As you work keep these questions in mind:

    1. Does looking at this picture make me feel anything?
      Yes = keep, No = toss
    2. Does this picture represent an important time for someone in my family?
      Yes = keep, No = toss
    3. Is one picture enough to represent this time?
      Yes = put the rest with duplicates, No = choose one to three of the best ones. This will keep the story concise and engaging with less clutter.

What I learned: I had a big box of duplicates/similars at the end of all this and cannot throw them all out. I made a mini album for my brother with some, sent others to family, let my daughter choose some for her own album, tossed some, and kept my very favourite ones in a clearly marked envelope.


Once you have gone through all the photos which are now whittled down into manageable piles, choose one pile and set the pictures out in a somewhat chronological order. Just do your best, it doesn’t have to be perfect. These will be the piles that make up an album and this is putting them down in the general order in which they will live in the albums.
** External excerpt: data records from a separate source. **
/-! ## The line pool -/

/-- Sections 2.5, 2.1, 2.3, 3.1, 5.2, 5.3 and 3.5: an accepted STORY SPLICE replaces lines k..k+m−1 by the new lines,
keeps the others with their fired flags, corrects n, G, the generation and the free count, and anchors the read points
inside the story; with the character codes that are stored as the glyph and counted, and the heights and rows of
lines. -/
def Obligations.StorySpliceReplacesTheLines : Prop :=
  (∀ (id k m : Nat) (new : List RawLine) (ls : List Line) (st : Story) (s : State),
      (Command.storySplice id k m new).fits → (Command.storySplice id k m new).args.length ≤ maxArgs → Ready s →
      s.story? id = some st → spliceArgsOk st.n k m new.length = true → newLines new = some ls →
      st.air ≠ .doomed → st.lock = .none → st.n + new.length ≤ 255 + m → new.length ≤ s.freeLines + m →
      guardForbids s .a st k m = false → guardForbids s .b st k m = false →
      ∃ t st', exec (.storySplice (Command.storySplice id k m new).args) s = .next t
        ∧ st' = { st with lines := st'.lines, g := st'.g, generation := (st.generation + 1) % 256 }
        ∧ st'.lines = st.lines.take (k - 1) ++ ls ++ st.lines.drop (k - 1 + m)
        ∧ st'.lines.length + m = st.lines.length + new.length
        ∧ st'.g = st.g - linesHeight s.heights ((st.lines.drop (k - 1)).take m) + linesHeight s.heights ls
        ∧ (∀ (i : Nat) (r : RawLine) (l : Line), new[i]? = some r → ls[i]? = some l →
            l.text = r.text.map substitute ∧ l.fired = false ∧ l.cue.val = r.attr.toNat % 8
              ∧ (l.kind = .direction ↔ r.attr.getLsbD 7 = true)
              ∧ l.cls = (match r.attr.toNat / 32 % 4 with
                | 0 => .small | 1 => .standard | 2 => .large | _ => .spacer))
        ∧ t.stories = s.stories.map (fun x => if x.id = id then st' else x)
        ∧ t.freeLines + new.length = s.freeLines + m
        ∧ t.link = { s.link with state := .answering ⟨.ok, 0x18, .splice st'.lines.length st'.g st'.generation
            ((new.map (fun l => l.text.countP isSubstituted)).sum)⟩ }
        ∧ (∀ c, (∀ rp, (s.channel c).readPoint = some rp → ¬(rp.story = id ∧ st.opens c = true)) →
            t.channel c = s.channel c)
        ∧ (∀ c rp, (s.channel c).readPoint = some rp → rp.story = id → st.opens c = true →
            (t.channel c).readPoint = some (if rp.k < k then rp
              else if m = 0 ∨ k + m ≤ rp.k then ⟨id, rp.k + new.length - m, rp.o, rp.frac⟩
              else ⟨id, min k st'.lines.length, 0, 0⟩)
            ∧ (t.channel c).endFlag = ((s.channel c).endFlag
                && decide ((t.channel c).readPoint = some (st'.lastPoint s.heights)))
            ∧ t.channel c = { s.channel c with
                readPoint := (t.channel c).readPoint
                endFlag := (t.channel c).endFlag
                target := if (t.channel c).endFlag = (s.channel c).endFlag then (s.channel c).target
                  else targetFor t c })
        ∧ t = { s with
            stories := t.stories, freeLines := t.freeLines, link := t.link, channelA := t.channelA,
            channelB := t.channelB })
  ∧ (∀ b : Byte,
      let accepted := (0x20 ≤ b.toNat ∧ b.toNat ≤ 0x7E) ∨ b.toNat = 0x7F ∨ 0xA0 ≤ b.toNat
      (accepted → substitute b = b ∧ isSubstituted b = false)
      ∧ (¬accepted → substitute b = 0x7F ∧ isSubstituted b = true))
  ∧ (∀ (h : Heights) (st : Story),
      let height := fun (l : Line) => match l.cls with
        | .small => h.small | .standard => h.standard | .large => h.large | .spacer => h.spacer
      (∀ ls : List Line, linesHeight h ls = (ls.map height).sum
        ∧ geometryOf h ls = h.slugBand + (ls.map height).sum)
      ∧ st.heightAt h 0 = h.slugBand
      ∧ (∀ k l, 1 ≤ k → st.lines[k - 1]? = some l → st.heightAt h k = height l)
      ∧ (∀ o, st.rowOf h 0 o = o)
      ∧ (∀ k o, 1 ≤ k → st.firstRow h k = h.slugBand + ((st.lines.take (k - 1)).map height).sum
        ∧ st.rowOf h k o = st.firstRow h k + o)
      ∧ st.lastPoint h = ⟨st.id, st.lines.length, st.heightAt h st.lines.length - 1, 255⟩)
I made piles of approximate 5 year periods. I want to represent times in our lives, really, not an exact year by year.


What I learned: Try filling an album once you have that first 5 year pile split into 3 or so. It’s rewarding and fun and will help motivate you to keep going, eventually finishing the whole project. This way you can apply things you learn as you progress. Getting family members to help fill the albums is fun too!


There are many kinds of albums to choose from like sticky pages and sleeves, but my favorite are paper pages combined with sticky corners holding photos in place. These allow the freedom to play with layout especially when displaying a variety of photo sizes on a single page. You can’t beat the classic feel.

Once you have filled an album, make a note on the spine or cover stating the time frame or event.

A page from before my parents were married.

The whole point of taking photos is to share them and reminisce. Honor the people who took the time to record these moments in photos. Create a good home for the people and memories that are your roots with photo albums, making the experience of looking through them the best it can be!

Regarding digital photos: We take so many photos now that the magic can get lost.  Anytime you are waiting around, skip the social media and spend a few moments de-cluttering your photos. Keep only the best ones and create folders that are separated by event or year. Later, when you want to show a photo on your phone you can find it quickly, respecting everyone’s time. If you decide to print some, it will be easy to find and choose which ones.

I hope this can inspire you to sort your photos and that you enjoy getting in touch with your family history, like I did!

5 Replies to “Organizing photographs”

  1. This was great, my mom handles most of this stuff. I tried to make baby albums for the girls but failed. So now I have gone back and just wrote miscellaneous stuff in for the details. It has gotten out of hand as I have just started making shit up.

    Liked by 1 person

    1. Thanks for this, Irena. As Elliott said, I handle this stuff, so many of your suggestions will come in handy when I resume my quest to complete my albums.
      I love that picture of your Mom and you as a baby.